Dataset entries
/-- Settles O17: a WRITE at its target by the epoch, the unit and the state of its domain; the bytes are those of `spGet_memWrite`. -/
theorem writeFlitsWrite : Obligations.WriteFlitsWrite := by
  intro k f s ha
  refine ⟨exec_jsWrite_stale ha, fun hs h0 => ⟨fun hd => ?_, fun hd => ?_⟩, fun hs h0 hd => ?_,
    fun g hs hd hg => ⟨fun hm => ?_, fun hm ht => ?_⟩⟩
  · rw [exec_jsWrite_served ha hs, State.atTarget_awake (by omega) h0, State.takeWrite_hc hd]
  · rw [exec_jsWrite_served ha hs, State.atTarget_awake (.inr hd) h0, State.takeWrite_link hd]
  · rw [exec_jsWrite_served ha hs, State.atTarget_asleep (by omega) (State.domState_ne_off_of_serves hs) h0]
  · rw [exec_jsWrite_served ha hs, State.atTarget_tile_down hd hg hm]
  · have hstep : exec (.jsWrite k) s = .next _ := exec_jsWrite_served ha hs
    rw [State.atTarget_tile_up hd hg hm, State.takeWrite_tile hd hg ((State.twinOf_dropFlit ..).trans ht)] at hstep
    obtain ⟨htile, hother, hhbm, hregs, w, hflits, htyp, hdest, hstatus, htag⟩ := State.modTile_wack hg rfl
    refine ⟨_, hstep, fun a => ?_, by simp [htile], by simp [htile], hother, hhbm, hregs, w, hflits, htyp, hdest, hstatus, htag⟩
    rw [htile]
    exact spGet_memWrite ..

end Sys2Proof.Machine
end

section
/-! Flits across the outputs of routers and quadrants (R32, R106, R320, R324, R325), and the other flits at a tile (R97, R176, R318, R352, R492). -/

namespace Sys2Proof.Machine

/-! ### Crossing an output -/

/-- A flit with a place behind an output stands at a router or at a quadrant. -/
theorem placeBehind_cases {f : Flit} {port : Nat} {l : Loc} (h : placeBehind f port = some l) :
    (∃ g p, f.loc = .router g p ∧ routerNext g port = some l) ∨ (∃ q p, f.loc = .quadrant q p ∧ quadrantNext q port = some l) := by
  unfold placeBehind at h
  cases hloc : f.loc with
  | router g p => exact .inl ⟨g, p, rfl, by simpa only [hloc] using h⟩
  | quadrant q p => exact .inr ⟨q, p, rfl, by simpa only [hloc] using h⟩
  | target => simp [hloc] at h

/-- A flit behind another of its kind stays. -/
theorem exec_flitForward_behind {k : Nat} {f : Flit} {s : State} (hf : s.flits[k]? = some f) (hb : s.behindAnother k f = true)
    (port : Nat) (half : Bool) (waited : Nat) (ecc : Secded) : exec (.flitForward k port half waited ecc) s = .next s := by
  show execFlitForward k port half waited ecc s = _
  simp only [execFlitForward, hf, hb, if_true]
  split <;> rfl

section
variable {k port waited : Nat} {half : Bool} {ecc : Secded} {f : Flit} {l : Loc} {s : State}

/-- A scheduled flit crosses in a slot whose entry takes it. -/
theorem exec_flitForward_slot (hf : s.flits[k]? = some f) (hl : placeBehind f port = some l) (hb : s.behindAnother k f = false)
    (hs : f.sched = true) (he : entryTakes (s.slotEntry f.loc port (2 * (s.tick.toNat % 512) + b2n half)) f = true) :
    exec (.flitForward k port half waited ecc) s = .next (s.passFlit k port f l id ecc) := by
  show execFlitForward k port half waited ecc s = _
  obtain ⟨g, p, hloc, hn⟩ | ⟨q, p, hloc, hn⟩ := placeBehind_cases hl <;> rw [hloc] at he <;>
    simp only [execFlitForward, hf, hloc, hn, hb, hs, he, if_true, Bool.false_eq_true, if_false]

/-- A scheduled flit beyond its own lane, which no slot of its output takes, goes on as a dynamic one. -/
theorem exec_flitForward_late (hf : s.flits[k]? = some f) (hl : placeBehind f port = some l) (hb : s.behindAnother k f = false)
    (hs : f.sched = true) (hnone : ∀ slot < 1024, entryTakes (s.slotEntry f.loc port slot) f = false) (hport : port = s.routeOf f)
    (hlane : ∀ g p, f.loc = .router g p → 2 ≤ p)
    (hmay : s.dynamicMay { f with sched := false } port (2 * (s.tick.toNat % 512) + b2n half) = true) :
    exec (.flitForward k port half waited ecc) s = .next (s.passFlit k port { f with sched := false } l
      (fun u => State.countLate f.loc { u with flits := u.flits.set k { f with sched := false } }) ecc) := by
  show execFlitForward k port half waited ecc s = _
  have hhalf : b2n half ≤ 1 := by cases half <;> decide
  have hslot : entryTakes (s.slotEntry f.loc port (2 * (s.tick.toNat % 512) + b2n half)) f = false := hnone _ (by omega)
  have houtput : s.outputTakes f.loc port f = false := by simpa [State.outputTakes] using hnone
  have hroute : (port == s.routeOf f) = true := by simpa using hport
  obtain ⟨g, p, hloc, hn⟩ | ⟨q, p, hloc, hn⟩ := placeBehind_cases hl
  · have hp : ¬p < 2 := Nat.not_lt.mpr (hlane g p hloc)
    simp only [hloc] at hslot houtput hmay
    simp [execFlitForward, hf, hloc, hn, hb, hs, hp, hslot, houtput, hroute, hmay]
  · simp only [hloc] at hslot houtput hmay
    simp [execFlitForward, hf, hloc, hn, hb, hs, hslot, houtput, hroute, hmay]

Work task: Where a line in the entries holds the word "houtput", copy that line.

Reply:
  have houtput : s.outputTakes f.loc port f = false := by simpa [State.outputTakes] using hnone
    simp only [hloc] at hslot houtput hmay
    simp [execFlitForward, hf, hloc, hn, hb, hs, hp, hslot, houtput, hroute, hmay]
  · simp only [hloc] at hslot houtput hmay
    simp [execFlitForward, hf, hloc, hn, hb, hs, hslot, houtput, hroute, hmay]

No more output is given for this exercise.